東郷文彦の発言 (運輸委員会)
⚠️ コピーしたテキストを転載する際は、転載元URL(kokkai-data.com)および原典URL(kokkai.ndl.go.jp)を必ず残してください。発言内容の改変・出典削除は禁止です。
詳細は利用規約をご確認ください。
○東郷説明員 ただいまのお話の点につきまして、日本の領空に対して日本が主権を持っているという点については、まさしく日本が主権を持っておるわけでございまして、特に去年の七月までは実際問題として航空交通管制を全部アメリカ側が握っていた、こういう事情がありますので、あたかも主権がないというような状態があったわけでございますが、しかしながら、去年の七月以来御承知のように航空交通管制が日本に戻りまして、従って日本の空の航空交通管制は全く日本政府の責任においてなされておるわけでありまして、ただ米軍に提供をしておる施設、飛行場の上空においては、これは提供した飛行場を提供目的に従って運営をする、その必要から飛行場の上空並びにその周辺の進入管制、飛行場管制をアメリカに委任しておるわけでございます。その他の場所におきまして、すなわち施設なり軍用飛行場の上空を除きましては、これは日本の航空交通管制のもとに服しておるわけでありまして、そういう意味におきましてどこでも飛べるということでは必ずしもないわけであると思います。

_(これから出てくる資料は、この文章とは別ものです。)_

@[simp] theorem State.modPipe_agenda (s : State) (c i : Nat) (f : Pipe → Pipe) : (s.modPipe c i f).agenda = s.agenda := rfl
@[simp] theorem State.modPipe_freeCount (s : State) (c i : Nat) (f : Pipe → Pipe) : (s.modPipe c i f).freeCount = s.freeCount := rfl
@[simp] theorem State.modPipe_cur (s : State) (c i : Nat) (f : Pipe → Pipe) : (s.modPipe c i f).cur = s.cur := rfl
@[simp] theorem State.modPipe_uid (s : State) (c i : Nat) (f : Pipe → Pipe) : (s.modPipe c i f).uid = s.uid := rfl
@[simp] theorem State.modPipe_now (s : State) (c i : Nat) (f : Pipe → Pipe) : (s.modPipe c i f).now = s.now := rfl
@[simp] theorem State.modPipe_mem (s : State) (c i : Nat) (f : Pipe → Pipe) : (s.modPipe c i f).mem = s.mem := rfl
@[simp] theorem State.modPipe_part (s : State) (c i : Nat) (f : Pipe → Pipe) : (s.modPipe c i f).part = s.part := rfl
@[simp] theorem State.modPipe_blocks (s : State) (c i : Nat) (f : Pipe → Pipe) : (s.modPipe c i f).blocks = s.blocks := rfl
@[simp] theorem State.modPipe_images (s : State) (c i : Nat) (f : Pipe → Pipe) : (s.modPipe c i f).images = s.images := rfl
@[simp] theorem State.modPipe_ctxs (s : State) (c i : Nat) (f : Pipe → Pipe) : (s.modPipe c i f).ctxs = s.ctxs := rfl
@[simp] theorem State.modPipe_level7 (s : State) (c i : Nat) (f : Pipe → Pipe) : (s.modPipe c i f).level7 = s.level7 := rfl
@[simp] theorem State.modPipe_returns (s : State) (c i : Nat) (f : Pipe → Pipe) : (s.modPipe c i f).returns = s.returns := rfl
@[simp] theorem State.modPipe_retr (s : State) (c i : Nat) (f : Pipe → Pipe) : (s.modPipe c i f).retr = s.retr := rfl
@[simp] theorem State.modPipe_misses (s : State) (c i : Nat) (f : Pipe → Pipe) : (s.modPipe c i f).misses = s.misses := rfl
@[simp] theorem State.modPipe_launches (s : State) (c i : Nat) (f : Pipe → Pipe) : (s.modPipe c i f).launches = s.launches := rfl
@[simp] theorem State.modPipe_prepares (s : State) (c i : Nat) (f : Pipe → Pipe) : (s.modPipe c i f).prepares = s.prepares := rfl
@[simp] theorem State.modPipe_io (s : State) (c i : Nat) (f : Pipe → Pipe) : (s.modPipe c i f).io = s.io := rfl
@[simp] theorem State.modPipe_mgmt (s : State) (c i : Nat) (f : Pipe → Pipe) : (s.modPipe c i f).mgmt = s.mgmt := rfl
@[simp] theorem State.modPipe_chk (s : State) (c i : Nat) (f : Pipe → Pipe) : (s.modPipe c i f).chk = s.chk := rfl

@[simp] theorem State.modCtx_agenda (s : State) (n : Nat) (f : Ctx → Ctx) : (s.modCtx n f).agenda = s.agenda := rfl
@[simp] theorem State.modCtx_freeCount (s : State) (n : Nat) (f : Ctx → Ctx) : (s.modCtx n f).freeCount = s.freeCount := rfl
@[simp] theorem State.modCtx_cur (s : State) (n : Nat) (f : Ctx → Ctx) : (s.modCtx n f).cur = s.cur := rfl
@[simp] theorem State.modCtx_uid (s : State) (n : Nat) (f : Ctx → Ctx) : (s.modCtx n f).uid = s.uid := rfl
@[simp] theorem State.modCtx_now (s : State) (n : Nat) (f : Ctx → Ctx) : (s.modCtx n f).now = s.now := rfl
@[simp] theorem State.modCtx_mem (s : State) (n : Nat) (f : Ctx → Ctx) : (s.modCtx n f).mem = s.mem := rfl
@[simp] theorem State.modCtx_part (s : State) (n : Nat) (f : Ctx → Ctx) : (s.modCtx n f).part = s.part := rfl
@[simp] theorem State.modCtx_blocks (s : State) (n : Nat) (f : Ctx → Ctx) : (s.modCtx n f).blocks = s.blocks := rfl
@[simp] theorem State.modCtx_images (s : State) (n : Nat) (f : Ctx → Ctx) : (s.modCtx n f).images = s.images := rfl
@[simp] theorem State.modCtx_level7 (s : State) (n : Nat) (f : Ctx → Ctx) : (s.modCtx n f).level7 = s.level7 := rfl
@[simp] theorem State.modCtx_returns (s : State) (n : Nat) (f : Ctx → Ctx) : (s.modCtx n f).returns = s.returns := rfl
@[simp] theorem State.modCtx_retr (s : State) (n : Nat) (f : Ctx → Ctx) : (s.modCtx n f).retr = s.retr := rfl
@[simp] theorem State.modCtx_misses (s : State) (n : Nat) (f : Ctx → Ctx) : (s.modCtx n f).misses = s.misses := rfl
@[simp] theorem State.modCtx_launches (s : State) (n : Nat) (f : Ctx → Ctx) : (s.modCtx n f).launches = s.launches := rfl
@[simp] theorem State.modCtx_prepares (s : State) (n : Nat) (f : Ctx → Ctx) : (s.modCtx n f).prepares = s.prepares := rfl
@[simp] theorem State.modCtx_io (s : State) (n : Nat) (f : Ctx → Ctx) : (s.modCtx n f).io = s.io := rfl
@[simp] theorem State.modCtx_mgmt (s : State) (n : Nat) (f : Ctx → Ctx) : (s.modCtx n f).mgmt = s.mgmt := rfl
@[simp] theorem State.modCtx_chk (s : State) (n : Nat) (f : Ctx → Ctx) : (s.modCtx n f).chk = s.chk := rfl
@[simp] theorem State.modCtx_cores (s : State) (n : Nat) (f : Ctx → Ctx) : (s.modCtx n f).cores = s.cores := rfl

@[simp] theorem State.fresh_agenda (s : State) (n : Nat) : (s.fresh n).agenda = s.agenda := rfl
@[simp] theorem State.fresh_freeCount (s : State) (n : Nat) : (s.fresh n).freeCount = s.freeCount := rfl
@[simp] theorem State.fresh_cur (s : State) (n : Nat) : (s.fresh n).cur = s.cur := rfl
@[simp] theorem State.fresh_now (s : State) (n : Nat) : (s.fresh n).now = s.now := rfl
@[simp] theorem State.fresh_mem (s : State) (n : Nat) : (s.fresh n).mem = s.mem := rfl
@[simp] theorem State.fresh_part (s : State) (n : Nat) : (s.fresh n).part = s.part := rfl
@[simp] theorem State.fresh_blocks (s : State) (n : Nat) : (s.fresh n).blocks = s.blocks := rfl
@[simp] theorem State.fresh_images (s : State) (n : Nat) : (s.fresh n).images = s.images := rfl
@[simp] theorem State.fresh_ctxs (s : State) (n : Nat) : (s.fresh n).ctxs = s.ctxs := rfl
@[simp] theorem State.fresh_level7 (s : State) (n : Nat) : (s.fresh n).level7 = s.level7 := rfl
@[simp] theorem State.fresh_returns (s : State) (n : Nat) : (s.fresh n).returns = s.returns := rfl
@[simp] theorem State.fresh_retr (s : State) (n : Nat) : (s.fresh n).retr = s.retr := rfl
@[simp] theorem State.fresh_misses (s : State) (n : Nat) : (s.fresh n).misses = s.misses := rfl
@[simp] theorem State.fresh_launches (s : State) (n : Nat) : (s.fresh n).launches = s.launches := rfl
@[simp] theorem State.fresh_prepares (s : State) (n : Nat) : (s.fresh n).prepares = s.prepares := rfl
@[simp] theorem State.fresh_io (s : State) (n : Nat) : (s.fresh n).io = s.io := rfl
@[simp] theorem State.fresh_mgmt (s : State) (n : Nat) : (s.fresh n).mgmt = s.mgmt := rfl
@[simp] theorem State.fresh_chk (s : State) (n : Nat) : (s.fresh n).chk = s.chk := rfl
@[simp] theorem State.fresh_cores (s : State) (n : Nat) : (s.fresh n).cores = s.cores := rfl
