theorem tileResult_mma {ta tb : ElemTy} {m a b : Nat} (hi : o.instr = .mma ta tb m a b)
    (hnew : new m = arrByte (tileBytes { data := tileOf (mmaOn (old m) (old b) ta tb (fun i k => elemAt (old a) ta (i * kOf ta + k)) fun _ => false).1
                                         poison := mark }))
    (hbad : bad m = [m, a, b].any was) : TileResult p o (fun m => arrByte (old m)) was new bad := by
  obtain ⟨hlen, hrows⟩ := mmaOn_rows (old m) (old b) ta tb (fun i k => elemAt (old a) ta (i * kOf ta + k)) fun _ => false
  unfold TileResult
  rw [hi]
  refine ⟨fun i hi => ?_, by rw [hbad]; simp [Bool.or_assoc]⟩
  rw [hnew, arrByte_tileOf _ _ hlen.le]
  simpa only [elemAt_eq, kOf_eq] using (hrows i hi).1 rfl

theorem tileResult_mmas {p48 : Bool} {ta tb : ElemTy} {m a b mm : Nat} (hi : o.instr = .mmas p48 ta tb m a b mm)
    (hnew : new m = arrByte (tileBytes { data := tileOf (mmasOn p48 (old m) (old a) (old b) (old mm) ta tb).1, poison := mark }))
    (hbad : bad m = [m, a, b, mm].any was) : TileResult p o (fun m => arrByte (old m)) was new bad := by
  obtain ⟨hlen, hrows⟩ := mmasOn_rows p48 (old m) (old a) (old b) (old mm) ta tb
  unfold TileResult
  rw [hi]
  refine ⟨?_, by rw [hbad]; simp [Bool.or_assoc]⟩
  rw [hnew, arrByte_tileOf _ _ hlen.le]
  exact hrows

theorem tileResult_mmaq {ta tw : ElemTy} {m a b td : Nat} (hi : o.instr = .mmaq ta tw m a b td)
    (hnew : new m = arrByte (tileBytes { data := tileOf (mmaqOn (old m) (old a) (old b) ta tw (Desc.ofWords o.w0 o.w1)).1, poison := mark }))
    (hbad : bad m = [m, a, b].any was) : TileResult p o (fun m => arrByte (old m)) was new bad := by
  obtain ⟨hlen, hquant⟩ := mmaqOn_quantProduct (old m) (old a) (old b) ta tw (Desc.ofWords o.w0 o.w1)
  unfold TileResult
  rw [hi]
  refine ⟨?_, by rw [hbad]; simp [Bool.or_assoc]⟩
  rw [hnew, arrByte_tileOf _ _ hlen.le]
  exact hquant

theorem tileResult_quant {t : ElemTy} {rot : Rot} {m a td : Nat} (hi : o.instr = .quant t rot m a td)
    (hnew : new m = arrByte (tileBytes { data := (quantOn (old a) t rot (Desc.ofWords o.w0 o.w1)).1.foldl (fun x e => Sparse.setRun e.1 e.2 x) []
                                         poison := mark }))
    (hbad : bad m = was a) : TileResult p o (fun m => arrByte (old m)) was new bad := by
  unfold TileResult
  rw [hi]
  refine ⟨fun hw hty hsize => ?_, hbad⟩
  rw [hnew]
  exact quantOn_quantised (old a) t rot _ mark hw hty hsize (Nat.succ_pos _)
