-- ==== Sys2Proof/WellFormed.lean ====
section
/-! DEFINITION. Which instructions an encoding can stand for: a tag that is no kind is one of the
numbers 18..31, and a bound buffer has at most 2^63 - 1 bytes. -/

namespace Sys2Proof

/-- A tag field value: a kind, or a number that is no kind's (30_encoding.md R89). -/
def KindTag.wf : KindTag → Bool
  | .kind _ => true
  | .unassigned n => decide (18 ≤ n.toNat)

/-- The longest buffer: `0 <= L <= 2^63 - 1` (00_scope.md R8). -/
def maxBufferLength : Nat := 2 ^ 63 - 1

/-- The instruction's fields are values its encoding admits. -/
def Instr.wf : Instr → Bool
  | .noOp => true
  | .undefined80FF _ => true
  | .undefined407F _ => true
  | .undefined203F _ => true
  | .undefined101F _ => true
  | .undefined080F _ => true
  | .undefined0407 _ => true
  | .undefined0203 _ => true
  | .undefined0101 => true
  | .fetchU8 _ => true
  | .fetchU16 _ => true
  | .fetchU24 _ => true
  | .fetchU32 _ => true
  | .fetchU40 _ => true
  | .fetchU48 _ => true
  | .fetchU56 _ => true
  | .fetchU64 _ => true
  | .fetchN _ _ => true
  | .fetchI8 => true
  | .fetchI16 => true
  | .fetchI24 => true
  | .fetchI32 => true
  | .fetchI40 => true
  | .fetchI48 => true
  | .fetchI56 => true
  | .fetchI64 => true
  | .fetchSigned _ => true
  | .fetchUnsigned _ => true
  | .writeU8 _ => true
  | .writeU16 _ => true
  | .writeU24 _ => true
  | .writeU32 _ => true
  | .writeU40 _ => true
  | .writeU48 _ => true
  | .writeU56 _ => true
  | .writeU64 _ => true
  | .writeVarInt _ => true
  | .unsignedByteSize _ => true
  | .unsignedToBytes _ => true
  | .unsignedFromBytes _ _ => true
  | .upcast source _ => source.wf
  | .downcast source _ target => source.wf && target.wf
  | .kindInfo tag => tag.wf
  | .step => true
  | .run => true
  | .runFor _ => true
  | .construct buffer _ _ => decide (buffer.length ≤ maxBufferLength)

end Sys2Proof
end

そこで、たとえば演習の問題にいたしましても、施設として提供してある演習場の上空は、施設を提供した結果として米軍がその上で演習をして、その結果危険区域ということになる、こういう関係でございまして、条約に基づいて米国軍隊が駐留しておる、その結果、第六条の規定にもございますように航空交通管制は条約の目的からして調整するということはございますけれども、そのことは日本が主権を捨てたのではなくて、日本の意思においてそういう取りきめをしましてやっておることであると思います。従って、もし米軍の演習なり何なりによって民間航空が非常に圧迫される、こういうようなことがもしあるとすれば、これは条約上の問題として日米間で話し合って改善の措置を講ずる、こういう性質の出題だと思います。空の主権という問題は現状においても日本が確実に持っておる、こういうふうに考えます。